Although having better insights at scale is an important part of a good strategy to protect the pen test assets, it is also beneficial to offload monitoring and audit logs as soon as possible from the machine to another system. This topic is the focus of the next chapter.

Summary

In this chapter, we looked at the important aspects of actively protecting pen testing assets by using decoy files and explored other related deception ideas.

We looked at various operating systems and explored how to implement decoy files. We also highlighted the benefits and trade-offs of various solutions. Decoy files might trick an adversary who attempts to gain access to your machine by opening interesting looking files. For notifications, we leveraged pop-up notifications on the desktop, emails, as well as logging to files and security event logs.

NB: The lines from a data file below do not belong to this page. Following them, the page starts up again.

theorem txRests {s : State} (h : s.channel.tx = .idle → s.channel.responses = [] ∧
    (s.notices.queue = [] ∨ s.gapElapsed = false)) : s.txRests := h

theorem takes {s : State} {h : Header} (r : s.Rests) (x : s.channel.refusals < Config.refusalBound ∧
    h.tag.toNat ≤ Config.tagBound ∧ s.entry? h.tag.toNat = none) : s.Takes h := ⟨r, x.1, x.2.1, x.2.2⟩

theorem serves {s : State} {h : Header} (r : s.Takes h) (x : h.slot = 15 ∧ s.target.current = none ∧
    s.target.waiting = []) : s.Serves h := ⟨r, x.1, x.2.1, x.2.2⟩

theorem tableInv {s : State} (h : (s.table.map (·.tag)).Nodup ∧ (∀ e ∈ s.table, e.tag ≤ Config.tagBound) ∧
    ((s.slt.held.map (·.tag)).Nodup ∧ ∀ h ∈ s.slt.held, ∃ e ∈ s.table, e.tag = h.tag ∧ e.state = .held) ∧
    (s.engine.waitList.Nodup ∧ ∀ tag ∈ s.engine.waitList, ∃ e ∈ s.table, e.tag = tag ∧ e.state = .waiting) ∧
    (s.channel.responses.filterMap (·.entryTag)).Nodup ∧
    ∀ tag ∈ s.channel.responses.filterMap (·.entryTag), ∃ e ∈ s.table, e.tag = tag ∧ e.state = .answered) :
    s.TableInv := ⟨h.1, h.2.1, h.2.2.1, h.2.2.2.1, h.2.2.2.2⟩

/-- The state in an outcome. -/
def next? : Result → Option State
  | .next s => some s
  | .fault _ | .refused _ => none

/-! ## Well-formed commands: one ill-formed term for each check -/

theorem test_wf_read_of_one_byte : (Instr.read (hd 1 0 1 0) 1).wellFormed = false := by decide
theorem test_wf_flush_of_one_byte : (Instr.flush (hd 1 0 1 0) 1).wellFormed = false := by decide
theorem test_wf_write_of_one_byte : (Instr.write (hd 1 0 1 0) 1 []).wellFormed = false := by decide
theorem test_wf_write_without_its_sectors : (Instr.write (hd 1 0 1 0) 4103 []).wellFormed = false := by decide
theorem test_wf_known_operation_as_unknown :
    (Instr.unknownOperationFrame 1 4 7).wellFormed = false := by decide
theorem test_wf_unknown_operation_of_one_byte :
    (Instr.unknownOperationFrame 1 5 1).wellFormed = false := by decide
theorem test_wf_known_command_as_unknown :
    (Instr.unknownCommand (hd 1 15 0 0) [0x14]).wellFormed = false := by decide
theorem test_wf_completion_of_half_a_block :
    (Instr.driveCompletion 0 0 (.good [0, 0, 0, 0])).wellFormed = false := by decide
theorem test_wf_unreadable_without_masks :
    (Instr.driveCompletion 0 0 (.unreadable (List.replicate 8 0) [])).wellFormed = false := by decide

/-! ## Worked examples and tables of the manual -/

/-- 01, section 1.6: the worked examples of mapping addresses, StripBlocks 16 and StripeCount 1,000. -/
def geometry16 (addr count : Nat) : Except Status Place :=
  { array with target := { array.target with committed :=
    { map3 with stripBlocks := 16, stripeCount := 1000 } } }.geometry addr count
theorem test_geometry_routed : geometry16 5000 4 = .ok { stripe := 312, offset := 8 } := by rfl
theorem test_geometry_last_block : geometry16 15984 16 = .ok { stripe := 999, offset := 0 } := by rfl
theorem test_geometry_span : geometry16 5004 8 = .error .span := by rfl
theorem test_geometry_range_before_span : geometry16 15996 8 = .error .range := by rfl
theorem test_geometry_count_zero : geometry16 100 0 = .error .range := by rfl

/-- 05, section 5.4: the worked example of one lane. -/
theorem test_lane_clean :
    (((Lane.empty.addGood 0x3A).addGood 0x5C).addGood 0x0F).output = 0x69 := by decide +kernel
theorem test_lane_lost :
    (((Lane.empty.addGood 0x3A).addUnreadable).addGood 0x0F).class = .lostUnreadable ∧
    (((Lane.empty.addGood 0x3A).addUnreadable).addGood 0x0F).output = 0 := by decide +kernel

/-- 08, the worked sequence: the lanes of stripe 700, and 11, section 11.6: its entry as sent. -/
theorem test_lost_entry_as_sent :
    ({ stripe := 700, target := 2, cause := .unreadable, sources := [1, 3]
       items := lostItems ((List.range 64).map (fun i =>
         if i ∈ [16, 17, 42, 43] then LaneClass.lostUnreadable else .good)) 8 } : LostEntry).bytes =
    [0xBC, 0x02, 0x00, 0x00, 0x02, 0x01, 0x0A, 0x00, 0x02, 0x02, 0x03, 0x05, 0x0C] := by decide +kernel

/-- 07, section 7.3: the table of the default record, and section 7.7: the worked case of changing load. -/
theorem test_budget_of_the_default_record :
    [0, 20, 56, 100, 65535].map PacingRecord.default.budget = [64, 44, 8, 8, 8] := by decide
theorem test_budgets_under_changing_load :
    [18, 30, 0, 12].map ({ PacingRecord.default with share := 40, weight := 24, floor := 6 } : PacingRecord).budget =
      [13, 6, 40, 22] ∧ carry 4 6 = 4 ∧ carry 15 6 = 5 := by decide

/-- 06, the worked example of retirement out of order: 502, then 500, then 501 complete. -/
theorem test_retirement_out_of_order :
    let w0 : List WindowEntry := [500, 501, 502, 504].map (fun t => { stripe := t, done := false })
    let w1 := retireWindow w0 502
    let w2 := retireWindow w1 500
    w1 = [⟨500, false⟩, ⟨501, false⟩, ⟨502, true⟩, ⟨504, false⟩] ∧
    w2 = [⟨501, false⟩, ⟨502, true⟩, ⟨504, false⟩] ∧ retireWindow w2 501 = [⟨504, false⟩] := by decide

/-- 11, sections 11.2 and 11.3: a MEDIA response, and the frames of two notices. -/
theorem test_media_response :
    responseFrame 0x15 { status := .media, badOffset := 5, mask := 8 } = [0x01, 0x15, 0x01, 0x05, 0x08] := by decide
theorem test_notice_frames :
    Notice.frame (.jobState .paused .lostFull 702) = [0x02, 0x02, 5, 3, 0xBE, 0x02, 0, 0] ∧
    Notice.frame (.memberFailed 5 2 .link) = [0x02, 0x01, 5, 2, 1] := by decide

/-- 11, section 11.1: a WRITE frame of one block keeps its first and its last byte. -/
theorem test_write_frame_of_one_block :
    decodeFrame ([0x15, 0x23, 0x01, 0x00, 0x00, 0x00, 0x00, 0xAA] ++ List.replicate 4094 0 ++ [0xBB]) =
      .write { tag := 0x15, slot := 3, count := 1, addr := 0 } 4103
        (0xAA :: List.replicate 6 0 ++ [BitVec.ofNat 4096 (0xBB * 256 ^ 511)]) := by decide +kernel

/-- 11, section 11.4: a frame of the family of management commands, and the two that read as unknown. -/
theorem test_manage_frames :
    decodeFrame [3, 0x4F, 0, 0, 0, 0, 0, 0x12, 0x3F, 0x14, 0x00] = .setNotices (hd 3 15 0 0) [0x3F, 0x14, 0] ∧
    decodeFrame [3, 0x4F, 0, 0, 0, 0, 0, 0x15] = .unknownCommand (hd 3 15 0 0) [0x15] ∧
    decodeFrame [3, 0x50, 0, 0, 0, 0, 0] = .unknownOperationFrame 3 5 7 := by decide +kernel

/-! ## One step each -/

/-- R124: after reset the first period end brings B = 64 and A = 64. -/
theorem test_period_end_after_reset :
    (next? (exec .periodEnd array)).map (fun s => (s.pacing.budget, s.pacing.credit)) = some (64, 64) := by
  decide +kernel

/-- R163: IDENTIFY answers part code 2410h and revision 3. -/
theorem test_identify :
    (next? (exec (.identify (hd 4 15 0 0) []) array)).map (fun s => s.table.map (·.response)) =
      some [some { status := .good, payload := .record [0x10, 0x24, 3] }] := by decide +kernel
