open Sys2Proof Sys2Proof.Machine

/-- Settles O47: the refusals of a code (R157) and of a length (R177), command by command. -/
theorem commandRefused : Obligations.CommandRefused := by
  intro s h serves unknown format
  refine ⟨fun code params hc => serves.refuses (by simp) (State.takeCommand_unknown hc _ _ _), fun params => ?_⟩
  have refused (code : Byte) (e : (s.taking h).takeCommand h.tag.toNat (code :: params) =
      (s.taking h).mgmtRefuse h.tag.toNat .format) : receive (.manage h (code :: params)) s = format :=
    serves.refuses (List.cons_ne_nil _ _) e
  refine ⟨fun some_ => ?_, fun length => ?_, fun length => ?_, fun length => ?_, fun length => ?_, fun length => ?_,
    fun two six => ?_, fun bad => ?_⟩
  · exact ⟨refused 0x01 (if_pos some_), refused 0x02 (if_pos some_), refused 0x04 (if_pos some_),
      refused 0x05 (if_pos some_), refused 0x07 (if_pos some_), refused 0x0A (if_pos some_), refused 0x0B (if_pos some_),
      refused 0x10 (if_pos some_), refused 0x13 (if_pos some_), refused 0x14 (if_pos some_)⟩
  · exact ⟨refused 0x0C (State.takeFailMember_of_length _ _ length),
      refused 0x0D (State.takeRestorePort_of_length _ _ length),
      refused 0x0E (State.takeClearHealth_of_length _ _ length), refused 0x11 (State.takeTakeLost_of_length _ _ length)⟩
  · refine refused 0x03 ?_
    show State.takeLoadMap _ _ _ = _
    rw [State.takeLoadMap, parseMap_of_length length]
  · refine refused 0x06 ?_
    show State.takeSetPacing _ _ _ = _
    rw [State.takeSetPacing, parsePacing_of_length length]
  · refine refused 0x08 ?_
    show State.takeSetPolicy _ _ _ = _
    rw [State.takeSetPolicy, parsePolicy_of_length length]
  · refine refused 0x12 ?_
    show State.takeSetNotices _ _ _ = _
    rw [State.takeSetNotices, parseNotices_of_length length]
  · refine refused 0x09 ?_
    show State.takeStart _ _ _ = _
    rw [State.takeStart, parseStart_of_length two six]
  · refine refused 0x0F ?_
    show State.takeLoadMilestones _ _ _ = _
    rw [State.takeLoadMilestones, parseMilestones_of_length bad]

end

section
/-! SUPPORT. The status record byte by byte, and the commands that read (R163, R164, R180). -/
namespace Sys2Proof.Machine

/-! ## The bytes of the status record (R180) -/

theorem flagByte_eq (b : Bool) : flagByte b = byteOf (if b then 1 else 0) := by
  cases b <;> rfl

/-- The sticky causes byte: one bit a cause. -/
theorem Causes.byte_eq (x : Causes) : x.byte = byteOf ((if x.unreadableSeen then 1 else 0) + (if x.missingSeen then 2 else 0)
    + (if x.retried then 4 else 0) + (if x.poisonWritten then 8 else 0)) := by
  obtain ⟨a, b, c, d⟩ := x
  revert a b c d
  decide

/-- The target the status record reports, byte by byte (R99). -/
theorem Job.reportedTarget_byte (j : Job) : optByte j.reportedTarget =
    match (match j.state with
      | .idle => none
      | .armed => j.armed
      | _ => j.target) with
    | some m => byteOf m
    | none => 0xFF := by
  unfold Job.reportedTarget optByte
  cases j.state <;> rfl
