-- ==== Sys2Proof/Machine/Cycle.lean ====
section
/-! DEFINITION. The execution cycle (60_exceptions.md R230, R231): interrupt check, fetch, decode, execute. -/

namespace Sys2Proof.Machine

/-- Steps 5 to 8 of the cycle on the bytes fetched: decode and execute (60_exceptions.md R231). -/
def State.executeBytes (s : State) (bytes : List Byte) : Result :=
  match decode bytes with
  | .ok i => exec i s
  | .error e => s.onReject e

/-- Steps 2 to 8 of the cycle: fetch, with its stops and faults, then decode and execute (60_exceptions.md R231). -/
def State.fetchExecute (s : State) : Result :=
  match s.fetch with
  | .stop reason => .next (s.stop reason)
  | .fault n => .next (s.raiseFault n)
  | .bytes bs => s.executeBytes bs

/-- One cycle of a running machine: the interrupt check and, unless a dispatch stopped the machine, the instruction at the
pc, in the same cycle (60_exceptions.md R231, D28; log 30). A dispatch that would nest has no meaning and is refused (R257,
D19; log 21). -/
def State.cycle (s : State) : Result :=
  if s.nests then .refused .nestedDispatch
  else if s.interruptCheck.running then s.interruptCheck.fetchExecute
  else .next s.interruptCheck

/-- One step: a cycle while `running` = 1; a stopped machine takes none (60_exceptions.md R231, R245; log 32). -/
def State.stepOrStopped (s : State) : Result :=
  if s.running then s.cycle else .fault (.stopped s.stopReason)

/-- The physical address an instruction at the pc is fetched from, where the fetch does not fault. -/
def State.fetchAddress (s : State) : Nat :=
  match s.translate s.pc .exec with
  | .ok pa => pa.toNat
  | .error _ => s.pc.toNat

/-- The state with eight bytes stored where the next fetch at the pc reads them (log 6). -/
def State.placeAtFetch (s : State) (bytes : List Byte) : State :=
  { s with mem := s.mem.writeBytes s.fetchAddress bytes }

end Sys2Proof.Machine
end

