/-- A store whose address is aligned, translates and lies in memory writes the low bytes of its register there, lowest first;
every other byte, every register and all control state are as before (46_store.md; 20_memory.md). The checks are the spec's
decisions D12, D13, D23 (log 15, 26), the wrap of the address D7 (log 10). -/
def Obligations.StoresWriteOnlyTheirBytes : Prop :=
  ∀ (rt rs : Reg) (offset : Word) (s : State) (p : Word),
    (s.effectiveAddress rs offset).toNat = ((s.getReg rs).toNat + offset.toNat) % 2 ^ 32 ∧
    (s.translate (s.effectiveAddress rs offset) .write = .ok p →
      ((s.effectiveAddress rs offset).toNat % 4 = 0 → p.toNat + 4 ≤ s.memSize.toNat →
        Completes (.sw rt offset rs) s (fun t => BytesWritten s t p.toNat 4 (s.getReg rt) ∧ t.pc = s.pc + 8#32 ∧
          SameRegs s t ∧ SameControl s t)) ∧
      ((s.effectiveAddress rs offset).toNat % 2 = 0 → p.toNat + 2 ≤ s.memSize.toNat →
        Completes (.sh rt offset rs) s (fun t => BytesWritten s t p.toNat 2 (s.getReg rt) ∧ t.pc = s.pc + 8#32 ∧
          SameRegs s t ∧ SameControl s t)) ∧
      (p.toNat + 1 ≤ s.memSize.toNat →
        Completes (.sb rt offset rs) s (fun t => BytesWritten s t p.toNat 1 (s.getReg rt) ∧ t.pc = s.pc + 8#32 ∧
          SameRegs s t ∧ SameControl s t)))

/-- A load or store whose access fails raises the first failing check's interrupt and does nothing else: no register, no
byte and not the pc is changed (45_load.md; 46_store.md). The spec's decisions D12, D13, D15, D23 (log 15, 17, 26). -/
def Obligations.FailedAccessesRaise : Prop :=
  ∀ (rt rs : Reg) (offset : Word) (s : State) (k : IntNum),
    (AccessRaises s (s.effectiveAddress rs offset) 4 .read k → Completes (.lw rt offset rs) s (fun t => FaultRaised s t k)) ∧
    (AccessRaises s (s.effectiveAddress rs offset) 2 .read k → Completes (.lh rt offset rs) s (fun t => FaultRaised s t k) ∧
      Completes (.lhu rt offset rs) s (fun t => FaultRaised s t k)) ∧
    (AccessRaises s (s.effectiveAddress rs offset) 1 .read k → Completes (.lb rt offset rs) s (fun t => FaultRaised s t k) ∧
      Completes (.lbu rt offset rs) s (fun t => FaultRaised s t k)) ∧
    (AccessRaises s (s.effectiveAddress rs offset) 4 .write k → Completes (.sw rt offset rs) s (fun t => FaultRaised s t k)) ∧
    (AccessRaises s (s.effectiveAddress rs offset) 2 .write k → Completes (.sh rt offset rs) s (fun t => FaultRaised s t k)) ∧
    (AccessRaises s (s.effectiveAddress rs offset) 1 .write k → Completes (.sb rt offset rs) s (fun t => FaultRaised s t k))

/-- After a word is stored, each narrower load inside it sees exactly the stored bytes (20_memory.md R52, the spec's
derivation from R51). The wrap of the address is the spec's decision D7 (log 10). -/
def Obligations.NarrowLoadsSeeTheStoredWord : Prop :=
  ∀ (rt rs rd : Reg) (offset k : Word) (s t : State), s.kernelMode = true → exec (.sw rt offset rs) s = .next t →
    (s.effectiveAddress rs offset).toNat % 4 = 0 → (s.effectiveAddress rs offset).toNat + 4 ≤ s.memSize.toNat →
    k.toNat < 4 →
    Completes (.lbu rd (offset + k) rs) t (fun u => WritesOnly t u rd
      (BitVec.ofNat 32 ((s.getReg rt).toNat / 2 ^ (8 * k.toNat) % 2 ^ 8))) ∧
    (k.toNat % 2 = 0 → Completes (.lhu rd (offset + k) rs) t (fun u => WritesOnly t u rd
      (BitVec.ofNat 32 ((s.getReg rt).toNat / 2 ^ (8 * k.toNat) % 2 ^ 16))))

/-! ## Branches and jumps -/

/-- A branch only sets the pc: to its own address plus the offset when its condition on the registers holds, else to the next
instruction (47_branch.md). That the offset counts from the branch itself is the spec's decision D20 (log 23); the signed
reading is K4 (log 35). -/
def Obligations.BranchesOnlySetThePc : Prop :=
  ∀ (rs rt : Reg) (offset : Word) (s : State),
    Completes (.beq rs rt offset) s (fun t =>
      JumpsOnly s t (if s.getReg rs = s.getReg rt then s.pc + offset else s.pc + 8#32)) ∧
    Completes (.bne rs rt offset) s (fun t =>
      JumpsOnly s t (if s.getReg rs = s.getReg rt then s.pc + 8#32 else s.pc + offset)) ∧
    Completes (.blez rs offset) s (fun t => JumpsOnly s t
      (if s.getReg rs = 0#32 ∨ (s.getReg rs).getLsbD 31 = true then s.pc + offset else s.pc + 8#32)) ∧
    Completes (.bgtz rs offset) s (fun t => JumpsOnly s t
      (if s.getReg rs = 0#32 ∨ (s.getReg rs).getLsbD 31 = true then s.pc + 8#32 else s.pc + offset)) ∧
    Completes (.bltz rs offset) s (fun t =>
      JumpsOnly s t (if (s.getReg rs).getLsbD 31 = true then s.pc + offset else s.pc + 8#32)) ∧
    Completes (.bgez rs offset) s (fun t =>
      JumpsOnly s t (if (s.getReg rs).getLsbD 31 = true then s.pc + 8#32 else s.pc + offset))

/-- J and JR only set the pc; JAL also links through R31, whatever its unused fields hold (48_jump.md R200 to R202). That
unused fields are ignored is the spec's decision D5 (log 8). -/
def Obligations.JumpsReachTheirTargets : Prop :=
  ∀ (target : Word) (rs : Reg),
    (∀ b1 b2 b3 : Byte, Encodes 0x70#8 b1 b2 b3 target (.j target) ∧ Encodes 0x71#8 b1 b2 b3 target (.jal target) ∧
      Encodes 0x72#8 rs.toByte b2 b3 target (.jr rs)) ∧
    ∀ s : State,
      Completes (.j target) s (fun t => JumpsOnly s t target) ∧
      Completes (.jal target) s (fun t => RegWritten s t 31 (s.pc + 8#32) ∧ t.pc = target ∧ SameMem s t ∧ SameControl s t) ∧
      Completes (.jr rs) s (fun t => JumpsOnly s t (s.getReg rs))

/-- JALR with two different registers jumps to rs and links in rd, rd = R0 discarding the link; with rd = rs the spec gives it
no meaning and it is refused (48_jump.md; the spec's decision D21, log 24). -/
def Obligations.JalrLinksAndJumps : Prop :=
  ∀ (rd rs : Reg) (s : State),
    (rd ≠ rs → Completes (.jalr rd rs) s fun t =>
      RegWritten s t rd (s.pc + 8#32) ∧ t.pc = s.getReg rs ∧ SameMem s t ∧ SameControl s t) ∧
    (rd = rs → exec (.jalr rd rs) s = .refused .jalrSameRegister)

/-! ## Address translation -/

/-- Translation applies exactly in user mode with paging enabled, to data accesses and fetches: elsewhere an address is
physical as it stands, there only pages with V and U set are reached; and neither dispatch nor IRET depends on the paging
registers (20_memory.md R65). The checks of accesses and fetches are the spec's decisions D12, D13, D14, D23 (log 15, 16,
26), the bounds of the page table D24 (log 27), the machine's own accesses D17 (log 19). -/
def Obligations.TranslationAppliesInUserPagingOnly : Prop :=
  (∀ (s : State) (va : Word) (acc : AccessKind) (n a : Nat), s.kernelMode = true ∨ s.pagingEnabled = false →
    s.translate va acc = .ok va ∧
    (s.dataAddress va n acc = .ok a ↔ va.toNat % n = 0 ∧ va.toNat + n ≤ s.memSize.toNat ∧ a = va.toNat) ∧
    ∀ bs, s.fetch = .bytes bs ↔
      s.pc.toNat % 8 = 0 ∧ s.pc.toNat + 8 ≤ s.memSize.toNat ∧ bs = s.mem.readBytes s.pc.toNat 8) ∧
  (∀ (s : State) (va p : Word) (acc : AccessKind) (n a : Nat), s.kernelMode = false → s.pagingEnabled = true →
    (s.translate va acc = .ok p → UserPage s (va.toNat / 4096)) ∧
    (s.dataAddress va n acc = .ok a → UserPage s (va.toNat / 4096)) ∧
    ∀ bs, s.fetch = .bytes bs → UserPage s (s.pc.toNat / 4096)) ∧
  ∀ (s : State) (n : IntNum) (e : Bool) (base num : Word),
    ({ s with pagingEnabled := e, pageTableBase := base, numPages := num }).dispatch n =
      { s.dispatch n with pagingEnabled := e, pageTableBase := base, numPages := num } ∧
    ({ s with pagingEnabled := e, pageTableBase := base, numPages := num }).returnFromInterrupt =
      { s.returnFromInterrupt with pagingEnabled := e, pageTableBase := base, numPages := num }

/-- The causes of a page fault: a page number out of bounds, V or U clear, W clear on a write, X clear on a fetch. A read
needs neither W nor X (20_memory.md R69). -/
def Obligations.PageFaultCauses : Prop :=
  ∀ (s : State) (va : Word), s.kernelMode = false → s.pagingEnabled = true →
    (s.numPages.toNat ≤ va.toNat / 4096 → ∀ acc, s.translate va acc = .error 8) ∧
    (va.toNat / 4096 < s.numPages.toNat → EntryInMemory s (va.toNat / 4096) →
      (s.translate va .read = .error 8 ↔ ¬ UserPage s (va.toNat / 4096)) ∧
      (s.translate va .write = .error 8 ↔
        ¬ (UserPage s (va.toNat / 4096) ∧ (pageEntry s (va.toNat / 4096)).testBit 1 = true)) ∧
      (s.translate va .exec = .error 8 ↔
        ¬ (UserPage s (va.toNat / 4096) ∧ (pageEntry s (va.toNat / 4096)).testBit 2 = true)))

/-- The walk: a translated address is the entry's physical page number followed by the page offset, and an entry outside
memory raises a memory fault (20_memory.md R66 to R68, R70). The latter, and that bits 11:4 are ignored, is the spec's
decision D24 (log 27). -/
def Obligations.TranslatedAddress : Prop :=
  ∀ (s : State) (va : Word) (acc : AccessKind), s.kernelMode = false → s.pagingEnabled = true →
    (∀ p, s.translate va acc = .ok p →
      p.toNat = pageEntry s (va.toNat / 4096) / 4096 * 4096 + va.toNat % 4096) ∧
    (s.translate va acc = .error 2 ↔
      va.toNat / 4096 < s.numPages.toNat ∧ ¬ EntryInMemory s (va.toNat / 4096)) ∧
    (UserPage s (va.toNat / 4096) → (pageEntry s (va.toNat / 4096)).testBit 1 = true →
      (pageEntry s (va.toNat / 4096)).testBit 2 = true → ∃ p, s.translate va acc = .ok p)

/-- One translation serves a whole aligned access: each of its bytes translates to the corresponding byte, in the same page
(20_memory.md R73, the spec's derivation; its decision D24, log 27). -/
def Obligations.NoAccessCrossesAPage : Prop :=
  ∀ (s : State) (va p : Word) (acc : AccessKind) (n k : Nat), (n = 1 ∨ n = 2 ∨ n = 4 ∨ n = 8) → va.toNat % n = 0 → k < n →
    s.translate va acc = .ok p →
    s.translate (va + BitVec.ofNat 32 k) acc = .ok (p + BitVec.ofNat 32 k) ∧
      (p.toNat + k) / 4096 = p.toNat / 4096 ∧ (p + BitVec.ofNat 32 k).toNat = p.toNat + k

/-! ## Isolation -/

/-- An instruction that user code executes with paging on changes a byte only in the physical page of an entry with V, U and
W set (20_memory.md; 60_exceptions.md, section 8). That the entry lies in memory is the spec's decision D24 (log 27). -/
def Obligations.UserStoresStayInWritablePages : Prop :=
  ∀ (i : Instr) (s t : State) (a : Nat), s.kernelMode = false → s.pagingEnabled = true → exec i s = .next t →
    t.mem.read a ≠ s.mem.read a →
    ∃ page, UserPage s page ∧ (pageEntry s page).testBit 1 = true ∧ a / 4096 = pageEntry s page / 4096

/-- What user code with paging on does depends on no byte outside the page table and the pages it may read: two states that
differ only in other bytes take steps to states that again differ only in bytes (20_memory.md; 60_exceptions.md, section
8). The bounds of the page table are the spec's decision D24 (log 27). -/
def Obligations.UserStepsReadOnlyTheirPages : Prop :=
  ∀ s u t : State, s.running = true → NotDue s → s.kernelMode = false → s.pagingEnabled = true → SameButBytes s u →
    (∀ page, page < s.numPages.toNat → EntryInMemory s page → ∀ k, k < 4 →
      u.mem.read (s.pageTableBase.toNat + 4 * page + k) = s.mem.read (s.pageTableBase.toNat + 4 * page + k)) →
    (∀ a, UserReadable s a → u.mem.read a = s.mem.read a) → step s = .next t →
    ∃ v, step u = .next v ∧ SameButBytes t v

For Windows, we learned how to build a Windows Service that uses a System Access Control List to audit important files and alert us when they are accessed.

Additionally, we learned how to use OpenBMS on macOS and auditd on Linux to help monitor and audit access. For those who wanted to try out more advanced tasks, we looked at the creation of auditd plugins, which can be leveraged to integrate and customize the auditing infrastructure on Linux.

In the next chapter, we will learn about common off-the-shelf blue team tools. Knowing about these is beneficial for red teamers for two reasons. First, you might consider protecting your own fleet with them, and second, knowing the blue team tools will allow you to bypass or attack them.

Questions

1. What is the Windows Security Event ID for a failed logon?
2. What is the command utility on Windows to schedule tasks?
3. How can auditd notifications be extended on Linux?
4. Name a few shell alternatives to bash for Unix-based systems.